On a test effort yesterday saw me sitting with an elbow on a table aiming at a print on a wall maybe 10 feet away. With 150mm at 1/50 second and IBIS off I was getting perfect "hand-held" results, then I turned on IBIS and the results were a little blurred. It does not show as shake, only as a mild blur, a bit like bad resolution or slight mis-focus.

So if the platform is steady, like on a tripod or "perfect" hand holding technique by leaning against a pole or wall etc, then IBIS is just not needed until it gets to totally silly slow shutter speeds.

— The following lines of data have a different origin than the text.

-- ==== Sys2Proof/Machine/TrackerOps.lean ====
section
/-! DEFINITION. The Tracker's frame task: cost, assignment, lifecycle, track tensor and memory build (spec 13 R330 to R334, R339, spec 14). -/

namespace Sys2Proof.Machine

open Sys2Proof

/-- A tensor's base in a frame (R286). -/
def ParityBase.at_ (b : ParityBase) (frame : BitVec 64) : Nat := b.base + if frame.toNat % 2 = 1 then b.odd else 0

/-- Entry (i, j) of a track's covariance. -/
def pAt (p : List Word) (i j : Nat) : Word := p.getD (4 * i + j) 0

/-- A 4 × 4 matrix from its entries. -/
def p4 (f : Nat → Nat → Word) : List Word := (List.range 16).map fun k => f (k / 4) (k % 4)

/-- One detection (R342). -/
structure Detection where
  /-- Elements 0 to 9. -/
  v : List Word
  support : Word
  /-- Detection time Bₙ + τ × P. -/
  t : T64
  valid : Bool
deriving DecidableEq, Repr

/-- Element k of a detection. -/
def Detection.el (d : Detection) (k : Nat) : Word := d.v.getD k 0

/-- Read detection d of frame n, opened at `b` with period `p` ticks (R342, R343). -/
def TrkCfg.detection (c : TrkCfg) (m : Memory) (n : BitVec 64) (b : T64) (p d : Nat) : Detection :=
  let el (k : Nat) : Word := BitVec.ofNat 32 (m.readNat .cistern (c.det.at_ n + 64 * d + 4 * k) 4)
  let v := (List.range 10).map el
  let sup := BitVec.ofNat 32 (m.readNat .cistern (c.detSupport.at_ n + 4 * d) 4)
  let fin := v.all f32IsFin
  { v := v, support := sup
    t := b + BitVec.ofInt 64 (if fin then rneRat ((f32Val (el 9)).rat * (p : Rat)) else 0)
    valid := fin && f32Lt 0 (el 2) && f32Lt 0 (el 3) && f32Le 0 (el 7) && f32Le (el 7) 0x3F800000
      && f32Le 0 (el 9) && f32Lt (el 9) 0x40000000 && sup.setWidth 24 != (0 : BitVec 24) }

/-- The planar change from one reference pose to the next (R344, R219), by the arithmetic of R221: rotation and shift in F32. -/
structure Move where
  c : Word
  s : Word
  dx : Word
  dy : Word
deriving DecidableEq, Repr

/-- The change from reference pose `a` to reference pose `b`. -/
def moveBetween (a b : PoseRec) : Move :=
  let dX := l64DiffQ a.x b.x
  let dY := l64DiffQ a.y b.y
  let c := cosTurn b.heading
  let s := sinTurn b.heading
  let dpsi := a.heading - b.heading
  { c := fOfRat (cosR dpsi), s := fOfRat (sinR dpsi)
    dx := fOfRat ((satInt 32 (qTrig dX c + qTrig dY s) : Rat) / 65536)
    dy := fOfRat ((satInt 32 (qTrig dY c - qTrig dX s) : Rat) / 65536) }

/-- Two reference poses of which one is missing: the spec states no change (R222, R344). DESIGN CHOICE, log entry 39. -/
def moveOpen (n : BitVec 64) : Move := ⟨Config.trackMove n 0, Config.trackMove n 1, Config.trackMove n 2, Config.trackMove n 3⟩

/-- Take a track into the next reference frame (R344). DESIGN CHOICE, log entry 188. -/
def Track.move (k : Track) (m : Move) : Track :=
  let rot (x y : Word) : Word × Word := (fSub (fMul m.c x) (fMul m.s y), fAdd (fMul m.s x) (fMul m.c y))
  let (x, y) := rot k.x k.y
  let (vx, vy) := rot k.vx k.vy
  let r (i j : Nat) : Word :=
    if i / 2 ≠ j / 2 then 0 else if i % 2 = j % 2 then m.c else if i % 2 = 0 then f32Neg m.s else m.s
  let rp := p4 fun i j => (List.range 4).foldl (fun a l => fAdd a (fMul (r i l) (pAt k.p l j))) 0
  let rpr := p4 fun i j => (List.range 4).foldl (fun a l => fAdd a (fMul (pAt rp i l) (r j l))) 0
  { k with x := fAdd x m.dx, y := fAdd y m.dy, vx := vx, vy := vy, p := rpr }

/-- Predict over a span of ticks: constant velocity; the process noise's form is open (R344). DESIGN CHOICE, log entry 40.
DESIGN CHOICE, log entry 188. -/
def Track.predict (k : Track) (c : TrkCfg) (span : Int) : Track :=
  let dt := fOfRat ((span : Rat) / (ticksPerSec : Rat))
  let f (i j : Nat) : Word := if i = j then 0x3F800000 else if j = i + 2 then dt else 0
  let fp := p4 fun i j => (List.range 4).foldl (fun a l => fAdd a (fMul (f i l) (pAt k.p l j))) 0
  let fpf := p4 fun i j => fAdd ((List.range 4).foldl (fun a l => fAdd a (fMul (pAt fp i l) (f j l))) 0)
    (if i % 2 = j % 2 then Config.trackNoise c.accNoise dt (i / 2 + j / 2) else 0)
  { k with x := fAdd k.x (fMul k.vx dt), y := fAdd k.y (fMul k.vy dt), p := fpf }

The reason for the IBIS blur is the theory that the IBIS is always in some sort of motion but always trying to move in a direction to oppose the shake detected, if no shake detected it must get confused and wobble about a bit anyway, waiting for action. I've now proved to myself many times that IBIS causes slight blur at all shutter speeds, but will help at silly slow shutter speeds.

A few people have reported that the lens OIS system can do much the same at times.

Leave stabilisation off by default and be careful and suddenly your lenses look a bit sharper when pixel peeping.